**Work request**. As you work through the listing, transcribe every line exactly as it reads.

**Exercise material**.
/-! ### COPY and COMPRESS (R323, R271, R272, R367) -/

/-- Window, word number and byte of the word plane or side plane of an open accumulate window's home at an address. -/
def Eng.homePlace (e : Eng) (a : Nat) : Option (AccWin × Nat × Byte) :=
  e.remote.wins.findSome? fun w =>
    let wb := winWord w.entry.type
    let n := w.words.length
    if !w.opened then none
    else if w.entry.base ≤ a ∧ a < w.entry.base + wb * n then
      let i := (a - w.entry.base) / wb
      some (w, i, (((w.words.getD i ZWord.zero).plane (8 * wb)).getD ((a - w.entry.base) % wb) 0))
    else if w.entry.sideBase ≤ a ∧ a < w.entry.sideBase + 2 * n then
      let i := (a - w.entry.sideBase) / 2
      some (w, i, (((w.words.getD i ZWord.zero).sides).getD ((a - w.entry.sideBase) % 2) 0))
    else none

/-- The byte that an open accumulate window holds for a byte of its home, and the status with which its word cannot be had: it is
lost, or it fails its check (R23, R367, R436). -/
def Eng.homeByte (e : Eng) (a : Nat) : Option (Byte × Option Nat) :=
  (e.homePlace a).map fun x => (x.2.2,
    if x.1.lost.contains x.2.1 then some (x.1.faulted.getD 0x21)
    else if (x.1.words.getD x.2.1 ZWord.zero).residueFault then some 0x22 else none)

/-- Check 0x83 of R338. -/
def copyBad (src dst sc dc len : Nat) : Bool :=
  len == 0 || src % 32 != 0 || dst % 32 != 0 || len % 32 != 0 || (sc != 0 && (sc % 4 != 0 || src % 4096 != 0 || len % 4096 != 0)) ||
    (dc != 0 && (dc % 4 != 0 || dst % 4096 != 0 || len % 4096 != 0))

/-- The staging slots that a COPY reads (R367). -/
def Eng.copySlots (e : Eng) (ch seq : Nat) : List StageSlot :=
  match e.start 0x05 ch seq with
  | none => []
  | some (m, n) =>
    if copyBad (m.fld 128 64) (m.fld 192 64) (if n.gen = 4 then m.fld 256 64 else 0) (if n.gen = 4 then m.fld 320 64 else 0)
        (m.fld 384 48) then []
    else (((List.range (m.fld 384 48)).filterMap fun i => e.homePlace (m.fld 128 64 + i)).flatMap fun x =>
      e.stageSlots (.window x.1.num) [x.2.1 * winWord x.1.entry.type / 32]).eraseDups

/-- Whether a panel of 4,096 bytes at `a` may be verified: no byte of it is read from the Stage (R367). -/
def Eng.panelInMemory (e : Eng) (a : Nat) : Bool := (List.range 4096).all fun i => (e.homeByte (a + i)).isNone

/-- The status with which unit `i` of a copy's source cannot be had: a byte of it that the Stage holds, the unit in memory, or the check
of its panel in the table at `sc`. -/
def Eng.copyStop (e : Eng) (bad : List BadUnit) (src sc i : Nat) : Option Nat :=
  let hs := (List.range 32).map fun b => e.homeByte (src + 32 * i + b)
  match hs.findSome? fun h => h.bind (·.2) with
  | some st => some st
  | none =>
    let check := sc != 0 && e.panelInMemory (src + 4096 * (i / 128)) && (hits bad (sc + 4 * (i / 128)) 4).isSome
    if ((hits bad (src + 32 * i) 32).isSome && hs.any (·.isNone)) || check then some 0x21 else none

**Reply**.
/-! ### COPY and COMPRESS (R323, R271, R272, R367) -/

/-- Window, word number and byte of the word plane or side plane of an open accumulate window's home at an address. -/
def Eng.homePlace (e : Eng) (a : Nat) : Option (AccWin × Nat × Byte) :=
  e.remote.wins.findSome? fun w =>
    let wb := winWord w.entry.type
    let n := w.words.length
    if !w.opened then none
    else if w.entry.base ≤ a ∧ a < w.entry.base + wb * n then
      let i := (a - w.entry.base) / wb
      some (w, i, (((w.words.getD i ZWord.zero).plane (8 * wb)).getD ((a - w.entry.base) % wb) 0))
    else if w.entry.sideBase ≤ a ∧ a < w.entry.sideBase + 2 * n then
      let i := (a - w.entry.sideBase) / 2
      some (w, i, (((w.words.getD i ZWord.zero).sides).getD ((a - w.entry.sideBase) % 2) 0))
    else none

/-- The byte that an open accumulate window holds for a byte of its home, and the status with which its word cannot be had: it is
lost, or it fails its check (R23, R367, R436). -/
def Eng.homeByte (e : Eng) (a : Nat) : Option (Byte × Option Nat) :=
  (e.homePlace a).map fun x => (x.2.2,
    if x.1.lost.contains x.2.1 then some (x.1.faulted.getD 0x21)
    else if (x.1.words.getD x.2.1 ZWord.zero).residueFault then some 0x22 else none)

/-- Check 0x83 of R338. -/
def copyBad (src dst sc dc len : Nat) : Bool :=
  len == 0 || src % 32 != 0 || dst % 32 != 0 || len % 32 != 0 || (sc != 0 && (sc % 4 != 0 || src % 4096 != 0 || len % 4096 != 0)) ||
    (dc != 0 && (dc % 4 != 0 || dst % 4096 != 0 || len % 4096 != 0))

/-- The staging slots that a COPY reads (R367). -/
def Eng.copySlots (e : Eng) (ch seq : Nat) : List StageSlot :=
  match e.start 0x05 ch seq with
  | none => []
  | some (m, n) =>
    if copyBad (m.fld 128 64) (m.fld 192 64) (if n.gen = 4 then m.fld 256 64 else 0) (if n.gen = 4 then m.fld 320 64 else 0)
        (m.fld 384 48) then []
    else (((List.range (m.fld 384 48)).filterMap fun i => e.homePlace (m.fld 128 64 + i)).flatMap fun x =>
      e.stageSlots (.window x.1.num) [x.2.1 * winWord x.1.entry.type / 32]).eraseDups

/-- Whether a panel of 4,096 bytes at `a` may be verified: no byte of it is read from the Stage (R367). -/
def Eng.panelInMemory (e : Eng) (a : Nat) : Bool := (List.range 4096).all fun i => (e.homeByte (a + i)).isNone

/-- The status with which unit `i` of a copy's source cannot be had: a byte of it that the Stage holds, the unit in memory, or the check
of its panel in the table at `sc`. -/
def Eng.copyStop (e : Eng) (bad : List BadUnit) (src sc i : Nat) : Option Nat :=
  let hs := (List.range 32).map fun b => e.homeByte (src + 32 * i + b)
  match hs.findSome? fun h => h.bind (·.2) with
  | some st => some st
  | none =>
    let check := sc != 0 && e.panelInMemory (src + 4096 * (i / 128)) && (hits bad (sc + 4 * (i / 128)) 4).isSome
    if ((hits bad (src + 32 * i) 32).isSome && hs.any (·.isNone)) || check then some 0x21 else none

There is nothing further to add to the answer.